The Medical Staff Appraisal Process

Provided By: CIHQ
By: Connie Compton
As healthcare professionals, we know the importance of maintaining licensure and continuing education, demonstrating competencies, and complying with organizational policies - it is all part of the job. Periodically, the human resources department verifies our license renewal, oversees competency evaluations and performance reviews, but what about practitioners? What review process allows a practitioner to continue providing care to patients in the hospital? For practitioners, this process is known as an appraisal. The Condition of Participation (COP) standard for practitioner appraisals at §482.22(a)(1) forms the basis of this discussion.

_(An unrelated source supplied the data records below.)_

-- ==== Sys2Proof/Word.lean ====
section
/-! DEFINITION. The word types of the model: registers and table words are 32 bits, memory is bytes. -/

namespace Sys2Proof

/-- A register or a table word (Register Pages and Access Rules). -/
abbrev Word := BitVec 32

/-- A byte of a frame, a packet or the HBM. -/
abbrev Byte := BitVec 8

end Sys2Proof
end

The purpose of the appraisal is for the medical staff to evaluate each individual practitioner’s qualifications and current competence to perform clinical privileges granted by the governing body. An appraisal is required for all practitioners appointed to the medical staff and/or granted privileges. Regardless of medical staff membership, any practitioner who provides any type of patient care must have appropriate clinical privileges and undergo the appraisal process.
Frequency
  • In the absence of a state law that establishes a timeframe for periodic appraisal, CMS requires the medical staff periodically conduct an appraisal of each privileged practitioner at least every 36 months.
Privileges
  • Core Privileges: The appraisal must evaluate each individual practitioner’s qualifications and demonstrated competencies to perform each task / activity within the applicable scope of practice and privileges for that specific type of practitioner.
  • Additional Privileges: Any privilege requested by a practitioner that goes beyond the specified list of privileges for that category of practitioner requires an appraisal by the medical staff and approval by the governing body.

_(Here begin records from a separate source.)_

-- ==== Sys2Proof/Machine/State.lean ====
section
/-! DEFINITION. The state of the ILS9600 as plain data. -/

namespace Sys2Proof.Machine

/-! ## Ports and objects (chapters 3 to 6) -/

/-- What a port in SENSE is doing (section 3.5). -/
inductive Stage where
  /-- Not sensing. -/
  | none
  /-- The rate estimate of a sweep, frames run. -/
  | estimate (age : Nat)
  /-- A rate attempt: the code under attempt, frames run, the codes still to attempt. -/
  | attempt (rate : Nat) (age : Nat) (left : List Nat)
  /-- A failed sweep waiting for the next. -/
  | wait
  /-- Waiting for the lock of a forced format (R96). -/
  | forced
  deriving DecidableEq, Repr

/-- A sense result waiting for the next frame boundary (R95, R96). -/
structure Found where
  rate : Nat
  client : Nat
  prov : Bool
  inv : Bool
  /-- Position offered to HUNT as its first candidate; none for a forced format. -/
  pos : Option Nat
  deriving DecidableEq, Repr

/-- A framer: the port's, or that of the STM-N carried on an OTU port (chapter 4). -/
structure Framer where
  /-- Candidates: bit position and count (R109). -/
  cands : List (Nat × Nat) := []
  /-- The exclusion list, oldest first (R113). -/
  excl : List Nat := []
  /-- The aligned position: SYNC or MFSYNC. -/
  lock : Option Nat := none
  /-- The first candidate whose count reached IF_N, in received bit order (R110). -/
  ready : Option Nat := none
  /-- Line frames of the current hunt cycle (R114). -/
  cyc : Nat := 0
  /-- Line frames of probation left (R112). -/
  prob : Nat := 0
  /-- Error run (R115). -/
  errRun : Nat := 0
  /-- Exits to HUNT since the last frame boundary (R116). -/
  exits : Nat := 0
  /-- In frame as it stood at the last boundary (R105, for the carried STM-N). -/
  shown : Bool := false
  /-- The position locked has not been shown as SYNC yet (R107). -/
  fresh : Bool := false
  /-- Consecutive out and in frames (R117). -/
  outRun : Nat := 0
  inRun : Nat := 0
  deriving DecidableEq, Repr

/-- An MFAS or H4 multiframe machine (R120, R129). -/
structure Multi where
  inMf : Bool := false
  /-- The last value received, none where no value was read in the frame before, and in multiframe the value expected in the
  next frame; out of multiframe the phase last aligned goes on in `want` (R129). -/
  last : Option Nat := none
  want : Nat := 0
  /-- Consecutive consistent values out of multiframe, inconsistent ones in it. -/
  run : Nat := 0
  bad : Nat := 0
  /-- MF_OOM_N inconsistent values have been recorded in probation (R112). -/
  failed : Bool := false
  /-- Consecutive frames in OOM, and throughout in multiframe. -/
  oomF : Nat := 0
  mfF : Nat := 0
  /-- In multiframe throughout the running frame. -/
  thru : Bool := false
  deriving DecidableEq, Repr

/-- Excessive-error and degrade judgement of an object (R143, R144). -/
structure Judge where
  winSum : Nat := 0
  winSf : Bool := false
  secSum : Nat := 0
  secSf : Bool := false
  badRun : Nat := 0
  goodRun : Nat := 0
  /-- The sum and signal-fail mark of the PM second that ended and waits for its evaluation. -/
  secDue : Option (Nat × Bool) := none
  /-- The sum and signal-fail mark of the window that ended and waits for its evaluation. -/
  due : Option (Nat × Bool) := none
  deriving DecidableEq, Repr

/-- What one object's PM record accumulates in a second (Tables 5-14 to 5-16). -/
structure PmAcc where
  a : List Nat := []
  defOr : Word := 0
  defSec : Bool := false
  feSec : Bool := false
  suspect : Bool := false
  valid : Bool := false
  deriving DecidableEq, Repr

/-- What the transmit side of a port sends from the last frame boundary on: the overhead that the receive side and other
blocks decide, and what the line frames themselves carry on from one to the next. -/
structure PortTx where
  k1 : Byte := 0
  k2 : Byte := 0
  s1 : Byte := 0
  msRdi : Bool := false
  msAis : Bool := false
  smBdi : Bool := false
  pmBdi : Bool := false
  msRei : Nat := 0
  smBei : Nat := 0
  pmBei : Nat := 0
  /-- B1 and B2 of the next STM-N frame, the STM-N frames sent (J0's trace byte), and the J0 and SM traces being sent (R146). -/
  b1 : Byte := 0
  b2 : List Byte := []
  stm : Nat := 0
  j0 : List Byte := []
  sm : List Byte := []
  /-- OTU frames sent (MFAS), BIP-8 of the OPU areas of the last two, newest first, and client bytes not mapped yet. -/
  otu : Nat := 0
  bips : List Byte := []
  client : List Byte := []
  /-- Bits of the RS and MS DCC still to send (R171). -/
  rs : List Bool := []
  ms : List Bool := []
  /-- The line frames of the frame that last ended, as driven on the pins; those of an internal loopback not received yet. -/
  out : List (List Byte) := []
  loop : List (List Byte) := []
  deriving DecidableEq, Repr

/-- A Port Engine beyond its registers. -/
structure Prt where
  /-- Out of OFF as of the last frame boundary: the energy filter runs (R82). -/
  live : Bool := false
  /-- EN has been written 0, and ENERGY has become 0 in SENSE or a later state, since the last boundary (R83, R84). -/
  cut : Bool := false
  fell : Bool := false
  stage : Stage := .none
  /-- The CDR or picker has locked within the first 16 frames of the attempt (R90). -/
  locked : Bool := false
  found : Option Found := none
  lastValid : Option (Nat × Nat) := none
  /-- Frames continuously in HUNT or PRESYNC (R97). -/
  huntF : Nat := 0
  /-- Comparator ticks agreeing with a change of ENERGY (R82). -/
  eFilt : Nat := 0
  /-- In-frame frames in a row of the carried STM-N toward CLIENT_SET, and its SS bits, newest first (R92). -/
  clientF : Nat := 0
  clientSs : List (Fin 4) := []
  fr : Framer := {}
  cl : Framer := {}
  mfas : Multi := {}
  /-- BIP-8 of the last line frame as received, BIP-24N of the last one but its RSOH, and BIP-8 of the OPU areas of the last two
  OTU frames, newest first; none before the first (R140). -/
  rxB1 : Option Byte := none
  rxB2 : Option (List Byte) := none
  rxBips : List Byte := []
  /-- Demapped client bytes not framed yet, and the bit position, within the client's frame length, of the first (R125). -/
  client : List Bool := []
  clientAt : Nat := 0
  /-- Traces being received (R147), and the HDLC decoders of the two DCC taps (R170). -/
  j0 : TraceRx := {}
  sm : TraceRx := {}
  dccR : Hdlc := {}
  dccM : Hdlc := {}
  /-- Line frames received since the last boundary, as on the pins (R80). -/
  heard : List (List Byte) := []
  /-- Lane rate driven, and frames of settling left (R99). -/
  txRate : Nat := 0
  txSettle : Nat := 0
  /-- A K1/K2 pair and an SSM, with how many frames in a row (R151, R152). -/
  kVal : BitVec 16 := 0
  kRun : Nat := 0
  sVal : BitVec 4 := 0
  sRun : Nat := 0
  /-- Runs toward the K2, STAT, BDI and PT detections of Tables 5-10 and 5-11. -/
  k2Val : BitVec 3 := 0
  k2Run : Nat := 0
  notAisRun : Nat := 0
  notRdiRun : Nat := 0
  statVal : Fin 8 := 0
  statRun : Nat := 0
  /-- Frames in a row without STAT 0b111, 0b110, 0b101. -/
  not7 : Nat := 0
  not6 : Nat := 0
  not5 : Nat := 0
  smBdiVal : Bool := false
  smBdiRun : Nat := 0
  pmBdiVal : Bool := false
  pmBdiRun : Nat := 0
  ptVal : Byte := 0
  ptRun : Nat := 0
  ptAcc : Byte := 0
  /-- The accepted J0 and SM traces differ from VALUE (R149). -/
  j0Bad : Bool := false
  smBad : Bool := false
  present : List Defect := []
  reported : List Defect := []
  remote : List Remote := []
  /-- PE_DEF_EV bits set since the last boundary, for its notice (R360). -/
  note : Word := 0
  judge : Judge := {}
  /-- PE_GUARD in effect (R102). -/
  dis : Bool := false
  sq : Bool := false
  tx : PortTx := {}
  /-- PM counts of the running second, of the ended one until PM_SECOND_END, and of the one under harvest (R164). -/
  pm : PmAcc := {}
  pmDone : PmAcc := {}
  pmHeld : PmAcc := {}
  deriving DecidableEq, Repr

/-- Pointer interpreter states (Table 6-8). -/
inductive PtrSt where
  | norm | ais | lop | conc
  deriving DecidableEq, Repr

/-- The E1 monitor's states (W6 [19:17]). -/
inductive E1St where
  | off | search | basic | noCrc4 | crc4
  deriving DecidableEq, Repr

  • Hospital Services: Regardless of the individual practitioner’s ability to perform the activity/task/procedure, the privilege cannot be granted for procedures/activities that are not conducted and supported by the hospital.
Qualifications/Competencies
  • The appraisal must consider evidence of qualifications and competencies specific to the nature of the requested privilege.

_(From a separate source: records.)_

/-- A group off: its status, its sets and its measurements read zero, with their change events (R213). -/
def Core.groupOff (c : Core) (g : Nat) : Core :=
  let c := ((((c.setGState g 0).gFlag g 3 1 false).gFlag g 4 2 false).gFlag g 5 3 false).gFlag g 6 4 false
  let any (w : Nat) : Bool := (List.range 8).any fun j => c.trd (grp g (w + j)) != 0
  let c := if any 16 then c.tev (grp g 14) (bit 5) else c
  let c := if any 24 then c.tev (grp g 14) (bit 6) else c
  let c := forN 16 (fun w c => c.twr (grp g (16 + w)) 0) c
  ((c.tsf (grp g 12) 16 11 0).tsf (grp g 13) 9 18 0).setGroup g { c.group g with readPt := none }

/-- The checks of R213 over every group in effect, lower numbers first. -/
def Core.groupChecks (c : Core) : Core :=
  (c.liveGroups.foldl (fun (a : Core × List Nat × List Nat) g =>
    let d := (a.1.group g).eff
    let claimed := if gSource d then a.2.2 else a.2.1
    let cause := a.1.groupCause g claimed
    let c := (a.1.tsf (grp g 12) 9 1 (if cause = 0 then 0 else 1)).tsf (grp g 12) 10 3 cause
    let c := c.tsf (grp g 13) 0 9 (c.nslot d)
    let st := fld (c.trd (grp g 12)) 0 3
    let c := if cause ≠ 0 then c.groupOff g
      else if st = 0 then c.setGState g 1 else c
    let mine := claimed ++ c.members d
    (c, if gSource d then (a.2.1, mine) else (mine, a.2.2))) (c, [], [])).1

/-- Whether a group runs: in effect and with no failed check. -/
def Core.gRuns (c : Core) (g : Nat) : Bool := gValid (c.group g).eff && !bitOf (c.trd (grp g 12)) 9

/-- Whether a slot belongs to the payload set of its group: by the CTRL that governs now in a sink with LCAS, all slots of another sink,
and in a source what it sends as NORM, EOS or FIXED (R225, R226, R228, R229). -/
def Core.inSet (c : Core) (g s : Nat) : Bool :=
  let d := (c.group g).eff
  let v := (c.slot g s).ctrlNow
  if gSource d then (if gMode d then true else
      let q := (c.slot (gFeed d) s).ctrlNow
      q = some 2 || q = some 3 || q = some 0)
  else !gLcas d || v = some 2 || v = some 3

/-- FOP of a sink with LCAS (R231); it stays as it is until the row that changes the payload set (R226). -/
def Core.fopNow (c : Core) (g : Nat) : Bool :=
  let n := c.nslot (c.group g).eff
  let set := (List.range n).filter fun s => c.gSet g 24 s
  let sqs := set.map fun s => (c.slot g s).sqNow.toNat
  let eos := set.filter fun s => (c.slot g s).ctrlNow = some 3
  if (List.range n).any fun s => c.gSet g 24 s != c.inSet g s then bitOf (c.trd (grp g 12)) 5
  else !((List.range set.length).all fun v => (sqs.filter (· = v)).length = 1) ||
    !(eos.length = 1 && eos.all fun s => (c.slot g s).sqNow.toNat + 1 = set.length)

/-! ## VCAT overhead received (section 7.3) -/

/-- A group's members are Paths or VC-3s, whose overhead is H4; else it is K4 (R215). -/
def gHigh (d : List Word) : Bool := decide (gType d ≤ 2)

/-- Frames in one control packet, and VC frames in a block of a member (R215). -/
def gPacket (d : List Word) : Nat := if gHigh d then 16 else 128
def gBlock (d : List Word) : Nat := if gHigh d then 1 else 4

/-- Frames of the MFI range, 512 ms (R215). -/
def mfiRange : Nat := 4096

/-- A difference of delays within half the MFI range of zero (R218). -/
def mfiDiff (a : Int) : Int := (a + 2048) % 4096 - 2048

  • The qualifications and demonstrated competencies must include evaluating the practitioner has:
    • Maintained all required credentials, training, and education – including any specialized education
    • Demonstrated acceptable work practices and quality of work
    • Abided by the medical staff bylaws, rules, regulations, and policies
    • Experienced no peer review activities resulting in a determination that the practitioner significantly deviated from accepted standards of care
    • Met the criteria established for granting of clinical privileges, including specific criteria for selected privileges
Documentation/Communication
  • A separate credentials file must be maintained for each practitioner.
  • The hospital must inform the practitioner of the privileges granted to the practitioner, as well as of any revisions or revocations of the practitioner’s privileges.
  • The hospital must inform the appropriate hospital patient care areas/departments of the privileges granted to the practitioner, as well as of any revisions or revocations of the practitioner’s privileges.
  • Whenever a practitioner’s privileges are limited, revoked, or in any way constrained, the hospital must, in accordance with State and/or Federal laws or regulations, report those constraints to the appropriate State and Federal authorities, registries, and/or data bases, such as the National Practitioner Data Bank.
Governing Body
  • After the medical staff conducts its appraisal of individual practitioners, the medical staff makes recommendations to the governing body to continue, revise, discontinue, limit, or revoke some or all the practitioner’s privileges. The governing body makes the final determination.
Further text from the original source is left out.